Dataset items
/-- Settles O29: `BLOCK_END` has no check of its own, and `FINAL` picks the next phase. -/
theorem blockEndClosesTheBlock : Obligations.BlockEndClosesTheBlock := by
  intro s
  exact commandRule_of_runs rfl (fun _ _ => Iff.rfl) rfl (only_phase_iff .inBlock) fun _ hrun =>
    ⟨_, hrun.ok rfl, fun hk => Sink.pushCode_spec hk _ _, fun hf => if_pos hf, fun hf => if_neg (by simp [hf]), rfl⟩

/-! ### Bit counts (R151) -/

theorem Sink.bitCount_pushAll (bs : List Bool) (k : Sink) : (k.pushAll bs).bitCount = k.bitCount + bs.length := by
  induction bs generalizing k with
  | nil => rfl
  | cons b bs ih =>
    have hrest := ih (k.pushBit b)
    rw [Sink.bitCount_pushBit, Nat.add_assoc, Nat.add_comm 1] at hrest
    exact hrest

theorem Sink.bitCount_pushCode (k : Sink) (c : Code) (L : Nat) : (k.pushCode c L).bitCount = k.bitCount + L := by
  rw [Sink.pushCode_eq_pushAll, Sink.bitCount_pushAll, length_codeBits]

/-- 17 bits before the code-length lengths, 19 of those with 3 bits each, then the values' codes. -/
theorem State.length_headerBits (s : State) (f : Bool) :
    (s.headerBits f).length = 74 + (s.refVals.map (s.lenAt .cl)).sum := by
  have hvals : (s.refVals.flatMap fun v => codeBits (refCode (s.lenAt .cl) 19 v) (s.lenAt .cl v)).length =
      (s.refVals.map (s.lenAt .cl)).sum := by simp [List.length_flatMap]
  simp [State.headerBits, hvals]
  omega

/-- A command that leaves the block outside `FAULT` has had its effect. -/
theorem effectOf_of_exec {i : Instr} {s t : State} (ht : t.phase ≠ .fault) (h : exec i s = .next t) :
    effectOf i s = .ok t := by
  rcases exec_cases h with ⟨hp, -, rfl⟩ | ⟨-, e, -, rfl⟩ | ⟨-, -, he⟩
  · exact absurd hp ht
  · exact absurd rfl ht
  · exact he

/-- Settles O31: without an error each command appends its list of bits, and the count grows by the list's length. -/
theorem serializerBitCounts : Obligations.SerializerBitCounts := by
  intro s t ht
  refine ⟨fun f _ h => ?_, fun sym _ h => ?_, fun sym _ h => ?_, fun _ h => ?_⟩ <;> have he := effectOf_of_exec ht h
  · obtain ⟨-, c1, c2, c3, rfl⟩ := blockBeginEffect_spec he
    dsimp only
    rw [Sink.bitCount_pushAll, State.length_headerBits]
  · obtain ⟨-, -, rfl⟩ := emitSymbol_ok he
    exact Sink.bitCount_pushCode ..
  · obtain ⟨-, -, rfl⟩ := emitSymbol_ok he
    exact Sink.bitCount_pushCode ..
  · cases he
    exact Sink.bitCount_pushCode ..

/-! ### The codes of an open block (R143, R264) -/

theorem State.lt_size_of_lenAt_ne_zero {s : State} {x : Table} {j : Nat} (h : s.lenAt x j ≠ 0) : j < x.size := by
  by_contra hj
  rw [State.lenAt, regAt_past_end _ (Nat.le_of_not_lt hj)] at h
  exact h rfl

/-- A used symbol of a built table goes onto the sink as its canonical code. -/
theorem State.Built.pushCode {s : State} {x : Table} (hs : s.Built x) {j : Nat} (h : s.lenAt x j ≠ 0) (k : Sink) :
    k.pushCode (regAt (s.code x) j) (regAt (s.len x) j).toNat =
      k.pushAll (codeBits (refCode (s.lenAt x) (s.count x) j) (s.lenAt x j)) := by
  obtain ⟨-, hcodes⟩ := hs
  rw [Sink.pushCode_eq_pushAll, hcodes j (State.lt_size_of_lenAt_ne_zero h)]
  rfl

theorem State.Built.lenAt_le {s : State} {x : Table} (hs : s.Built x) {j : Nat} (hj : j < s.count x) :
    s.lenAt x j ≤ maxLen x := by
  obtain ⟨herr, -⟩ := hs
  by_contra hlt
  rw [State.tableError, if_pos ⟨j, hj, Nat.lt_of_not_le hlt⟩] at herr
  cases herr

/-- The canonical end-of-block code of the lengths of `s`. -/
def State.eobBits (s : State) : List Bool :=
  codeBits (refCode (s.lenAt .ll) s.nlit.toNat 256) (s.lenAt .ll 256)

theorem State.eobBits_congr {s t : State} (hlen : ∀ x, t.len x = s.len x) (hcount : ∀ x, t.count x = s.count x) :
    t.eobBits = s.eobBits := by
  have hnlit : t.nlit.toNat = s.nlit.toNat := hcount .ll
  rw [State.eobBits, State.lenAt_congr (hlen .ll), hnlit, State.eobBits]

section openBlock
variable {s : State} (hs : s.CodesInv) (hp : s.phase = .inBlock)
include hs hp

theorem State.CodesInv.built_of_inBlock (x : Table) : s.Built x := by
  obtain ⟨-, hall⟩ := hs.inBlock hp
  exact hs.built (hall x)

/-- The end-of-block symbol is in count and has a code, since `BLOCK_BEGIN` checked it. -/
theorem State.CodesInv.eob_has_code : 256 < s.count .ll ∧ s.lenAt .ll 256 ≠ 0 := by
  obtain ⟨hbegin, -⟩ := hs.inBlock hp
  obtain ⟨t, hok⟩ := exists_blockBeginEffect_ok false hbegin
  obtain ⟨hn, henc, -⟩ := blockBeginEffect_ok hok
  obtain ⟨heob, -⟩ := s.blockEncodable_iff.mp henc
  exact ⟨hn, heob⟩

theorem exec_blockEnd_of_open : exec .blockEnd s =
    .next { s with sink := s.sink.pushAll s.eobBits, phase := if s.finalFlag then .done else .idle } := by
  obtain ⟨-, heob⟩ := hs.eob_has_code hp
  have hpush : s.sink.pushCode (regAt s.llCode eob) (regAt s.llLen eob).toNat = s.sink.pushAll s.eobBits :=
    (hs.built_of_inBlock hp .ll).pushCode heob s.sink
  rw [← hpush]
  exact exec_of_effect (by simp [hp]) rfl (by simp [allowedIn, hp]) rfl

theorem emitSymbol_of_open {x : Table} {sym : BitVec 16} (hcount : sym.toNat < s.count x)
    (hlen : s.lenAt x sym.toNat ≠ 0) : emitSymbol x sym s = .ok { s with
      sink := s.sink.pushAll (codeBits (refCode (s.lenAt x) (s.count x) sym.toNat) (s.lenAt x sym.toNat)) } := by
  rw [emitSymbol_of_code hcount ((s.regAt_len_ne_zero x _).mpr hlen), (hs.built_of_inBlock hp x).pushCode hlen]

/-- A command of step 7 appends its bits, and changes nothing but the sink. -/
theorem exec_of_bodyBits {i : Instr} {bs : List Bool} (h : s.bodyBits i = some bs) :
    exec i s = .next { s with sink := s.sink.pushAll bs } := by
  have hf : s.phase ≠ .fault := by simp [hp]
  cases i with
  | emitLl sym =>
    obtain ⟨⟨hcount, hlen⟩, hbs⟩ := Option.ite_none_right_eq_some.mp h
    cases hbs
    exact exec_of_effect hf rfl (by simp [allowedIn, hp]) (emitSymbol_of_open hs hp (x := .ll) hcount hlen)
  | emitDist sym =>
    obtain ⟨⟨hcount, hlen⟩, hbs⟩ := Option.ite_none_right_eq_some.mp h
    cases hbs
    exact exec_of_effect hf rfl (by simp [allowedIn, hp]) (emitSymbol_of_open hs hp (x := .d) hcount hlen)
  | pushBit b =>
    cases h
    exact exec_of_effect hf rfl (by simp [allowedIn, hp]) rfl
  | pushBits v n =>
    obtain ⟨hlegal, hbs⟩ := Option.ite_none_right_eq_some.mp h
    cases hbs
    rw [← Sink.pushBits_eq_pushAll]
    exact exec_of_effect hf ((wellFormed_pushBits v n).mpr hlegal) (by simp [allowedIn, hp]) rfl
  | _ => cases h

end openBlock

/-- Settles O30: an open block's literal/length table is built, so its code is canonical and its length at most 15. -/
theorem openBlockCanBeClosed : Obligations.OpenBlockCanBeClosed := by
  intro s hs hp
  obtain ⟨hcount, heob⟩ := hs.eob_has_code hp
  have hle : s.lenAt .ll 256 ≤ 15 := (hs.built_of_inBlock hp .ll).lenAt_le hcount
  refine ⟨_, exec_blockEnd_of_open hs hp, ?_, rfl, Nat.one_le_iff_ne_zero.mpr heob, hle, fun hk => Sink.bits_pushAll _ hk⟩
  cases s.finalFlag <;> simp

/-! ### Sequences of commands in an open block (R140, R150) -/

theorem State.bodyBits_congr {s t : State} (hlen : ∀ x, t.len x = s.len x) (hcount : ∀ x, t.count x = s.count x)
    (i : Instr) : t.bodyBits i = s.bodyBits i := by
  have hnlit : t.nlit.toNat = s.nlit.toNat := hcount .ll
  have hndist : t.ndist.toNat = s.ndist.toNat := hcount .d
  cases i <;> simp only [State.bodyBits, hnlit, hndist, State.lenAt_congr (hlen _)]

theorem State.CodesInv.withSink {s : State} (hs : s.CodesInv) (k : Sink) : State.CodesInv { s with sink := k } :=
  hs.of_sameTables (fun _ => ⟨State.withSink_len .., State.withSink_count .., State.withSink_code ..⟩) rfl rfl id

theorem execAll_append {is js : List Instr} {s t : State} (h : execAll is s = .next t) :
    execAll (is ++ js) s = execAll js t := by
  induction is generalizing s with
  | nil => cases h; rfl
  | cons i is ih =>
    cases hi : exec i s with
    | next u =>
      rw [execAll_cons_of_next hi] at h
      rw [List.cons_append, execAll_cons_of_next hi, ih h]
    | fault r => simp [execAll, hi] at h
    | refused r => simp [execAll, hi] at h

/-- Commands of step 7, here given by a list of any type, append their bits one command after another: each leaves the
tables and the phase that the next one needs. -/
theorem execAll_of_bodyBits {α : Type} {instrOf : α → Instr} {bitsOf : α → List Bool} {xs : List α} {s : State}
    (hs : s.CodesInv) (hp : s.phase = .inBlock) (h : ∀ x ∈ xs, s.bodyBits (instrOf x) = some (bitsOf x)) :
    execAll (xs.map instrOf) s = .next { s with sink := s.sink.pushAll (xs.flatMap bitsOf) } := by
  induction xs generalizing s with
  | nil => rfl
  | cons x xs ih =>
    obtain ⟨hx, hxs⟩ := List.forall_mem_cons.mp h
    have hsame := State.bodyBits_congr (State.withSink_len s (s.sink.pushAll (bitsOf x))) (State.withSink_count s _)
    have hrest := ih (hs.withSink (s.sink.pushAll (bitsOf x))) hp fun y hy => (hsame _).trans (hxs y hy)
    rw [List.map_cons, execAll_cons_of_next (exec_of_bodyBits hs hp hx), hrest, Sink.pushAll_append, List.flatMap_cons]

## [What you are asked to do]
Read through the data and copy every line where "Obligations" shows up.

## [Answer for this exercise]
theorem blockEndClosesTheBlock : Obligations.BlockEndClosesTheBlock := by
theorem serializerBitCounts : Obligations.SerializerBitCounts := by
theorem openBlockCanBeClosed : Obligations.OpenBlockCanBeClosed := by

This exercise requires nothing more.